◆ **Problem to solve**
From the data below, set down exactly the lines between the one holding "unfold Part.mergeOwners" and the one holding "rw [foldl_keep (f", inclusive, and no others.

BEGIN Supplied material

/-! ### noticeWaiting -/

@[simp] theorem Part.setHide_noticeWaiting (o : Owner) (h : Option Hide) : (p.setHide o h).tracker.noticeWaiting = p.tracker.noticeWaiting := by unfold Part.setHide; split <;> rfl
@[simp] theorem Part.modifyHide_noticeWaiting (o : Owner) (f : Hide → Hide) : (p.modifyHide o f).tracker.noticeWaiting = p.tracker.noticeWaiting := by unfold Part.modifyHide; simp
@[simp] theorem Part.breach_noticeWaiting (h : Nat) : (p.breach h).tracker.noticeWaiting = p.tracker.noticeWaiting := by unfold Part.breach; (try dsimp only); (repeat' split) <;> simp
@[simp] theorem Part.holeLimit_noticeWaiting (e : Nat) : (p.holeLimit e).tracker.noticeWaiting = p.tracker.noticeWaiting := by unfold Part.holeLimit; (try dsimp only); (repeat' split) <;> simp
@[simp] theorem Part.holeBirth_noticeWaiting (g : Gap) : (p.holeBirth g).tracker.noticeWaiting = p.tracker.noticeWaiting := by unfold Part.holeBirth; (try dsimp only); (repeat' split) <;> simp
@[simp] theorem Part.breachOver_noticeWaiting (g : Gap) : (p.breachOver g).tracker.noticeWaiting = p.tracker.noticeWaiting := by
  unfold Part.breachOver
  exact foldl_keep (f := fun q : Part => q.tracker.noticeWaiting) (by simp) _ _
@[simp] theorem Part.classifyGap_noticeWaiting (g : Gap) : (p.classifyGap g).tracker.noticeWaiting = p.tracker.noticeWaiting := by unfold Part.classifyGap; (try dsimp only); (repeat' split) <;> simp
@[simp] theorem Part.checkHole_noticeWaiting (h : Nat) : (p.checkHole h).tracker.noticeWaiting = p.tracker.noticeWaiting := by unfold Part.checkHole; (try dsimp only); (repeat' split) <;> simp
@[simp] theorem Part.checkHoles_noticeWaiting : (p.checkHoles).tracker.noticeWaiting = p.tracker.noticeWaiting := by
  unfold Part.checkHoles
  exact foldl_keep (f := fun q : Part => q.tracker.noticeWaiting) (by simp) _ _
@[simp] theorem Part.breachOwned_noticeWaiting (o : Owner) : (p.breachOwned o).tracker.noticeWaiting = p.tracker.noticeWaiting := by
  cases o with
  | spill => rfl
  | entry e => unfold Part.breachOwned; exact foldl_keep (f := fun q : Part => q.tracker.noticeWaiting) (by simp) _ _
@[simp] theorem Part.absorbOwner_noticeWaiting (b : Nat) (a : Owner) : (p.absorbOwner b a).tracker.noticeWaiting = p.tracker.noticeWaiting := by unfold Part.absorbOwner; split <;> (try dsimp only) <;> (try cases a) <;> simp
@[simp] theorem Part.drawNumber_noticeWaiting : (p.drawNumber).2.tracker.noticeWaiting = p.tracker.noticeWaiting := rfl
@[simp] theorem Part.birthAt_noticeWaiting (o : Owner) (g : SegPlan) : (p.birthAt o g).tracker.noticeWaiting = p.tracker.noticeWaiting := by unfold Part.birthAt; simp
@[simp] theorem Part.birth_noticeWaiting (g : SegPlan) : (p.birth g).2.tracker.noticeWaiting = p.tracker.noticeWaiting := by unfold Part.birth; (try dsimp only); (repeat' split) <;> simp
@[simp] theorem Part.mergeOwners_noticeWaiting (os : List Owner) : (p.mergeOwners os).2.tracker.noticeWaiting = p.tracker.noticeWaiting := by
  unfold Part.mergeOwners
  split
  · rfl
  · split
    · rfl
    · dsimp only
      split
      · rw [Part.absorbOwner_noticeWaiting]; exact foldl_keep (f := fun q : Part => q.tracker.noticeWaiting) (by simp) _ _
      · exact foldl_keep (f := fun q : Part => q.tracker.noticeWaiting) (by simp) _ _
@[simp] theorem Part.flagFragment_noticeWaiting (o : Owner) : (p.flagFragment o).tracker.noticeWaiting = p.tracker.noticeWaiting := by unfold Part.flagFragment; (try dsimp only); (repeat' split) <;> simp
@[simp] theorem Part.ownSegment_noticeWaiting (g : SegPlan) : (p.ownSegment g).tracker.noticeWaiting = p.tracker.noticeWaiting := by unfold Part.ownSegment; dsimp only; split <;> split <;> simp
@[simp] theorem Part.accumulate_noticeWaiting (r : CondRow) : (p.accumulate r).tracker.noticeWaiting = p.tracker.noticeWaiting := by
  unfold Part.accumulate
  dsimp only
  rw [foldl_keep (f := fun q : Part => q.tracker.noticeWaiting) (by simp), foldl_keep (f := fun q : Part => q.tracker.noticeWaiting) (by simp)]
@[simp] theorem Part.closeHide_noticeWaiting (c : CloseCause) (o : Owner) : (p.closeHide c o).tracker.noticeWaiting = p.tracker.noticeWaiting := by unfold Part.closeHide; (try dsimp only); (repeat' split) <;> simp
@[simp] theorem Part.closeAll_noticeWaiting (c : CloseCause) (os : List Owner) : (p.closeAll c os).tracker.noticeWaiting = p.tracker.noticeWaiting := by
  unfold Part.closeAll
  exact foldl_keep (f := fun q : Part => q.tracker.noticeWaiting) (by simp) _ _
@[simp] theorem Part.searchSites_noticeWaiting (hs : List Nat) (ss : List Seg) (done : List Nat) : (p.searchSites hs ss done).tracker.noticeWaiting = p.tracker.noticeWaiting := by
  induction ss generalizing p done with
  | nil => rfl
  | cons s ss ih => unfold Part.searchSites; (repeat' split) <;> simp [ih]
@[simp] theorem Part.siteStage_noticeWaiting (r : CondRow) : (p.siteStage r).tracker.noticeWaiting = p.tracker.noticeWaiting := by unfold Part.siteStage; (try dsimp only); (repeat' split) <;> simp
@[simp] theorem Part.emptyLists_noticeWaiting : (p.emptyLists).tracker.noticeWaiting = p.tracker.noticeWaiting := rfl
@[simp] theorem Part.truncated_noticeWaiting : (p.truncated).tracker.noticeWaiting = p.tracker.noticeWaiting := rfl
@[simp] theorem Part.takeRestart_noticeWaiting : (p.takeRestart).tracker.noticeWaiting = p.tracker.noticeWaiting := by unfold Part.takeRestart; simp
@[simp] theorem Part.takeRestarts_noticeWaiting (n : Nat) : (p.takeRestarts n).tracker.noticeWaiting = p.tracker.noticeWaiting := by
  induction n generalizing p with
  | zero => rfl
  | succ n ih => unfold Part.takeRestarts; simp [ih]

END Supplied material

◆ **The completed task**
  unfold Part.mergeOwners
  split
  · rfl
  · split
    · rfl
    · dsimp only
      split
      · rw [Part.absorbOwner_noticeWaiting]; exact foldl_keep (f := fun q : Part => q.tracker.noticeWaiting) (by simp) _ _
      · exact foldl_keep (f := fun q : Part => q.tracker.noticeWaiting) (by simp) _ _
@[simp] theorem Part.flagFragment_noticeWaiting (o : Owner) : (p.flagFragment o).tracker.noticeWaiting = p.tracker.noticeWaiting := by unfold Part.flagFragment; (try dsimp only); (repeat' split) <;> simp
@[simp] theorem Part.ownSegment_noticeWaiting (g : SegPlan) : (p.ownSegment g).tracker.noticeWaiting = p.tracker.noticeWaiting := by unfold Part.ownSegment; dsimp only; split <;> split <;> simp
@[simp] theorem Part.accumulate_noticeWaiting (r : CondRow) : (p.accumulate r).tracker.noticeWaiting = p.tracker.noticeWaiting := by
  unfold Part.accumulate
  dsimp only
  rw [foldl_keep (f := fun q : Part => q.tracker.noticeWaiting) (by simp), foldl_keep (f := fun q : Part => q.tracker.noticeWaiting) (by simp)]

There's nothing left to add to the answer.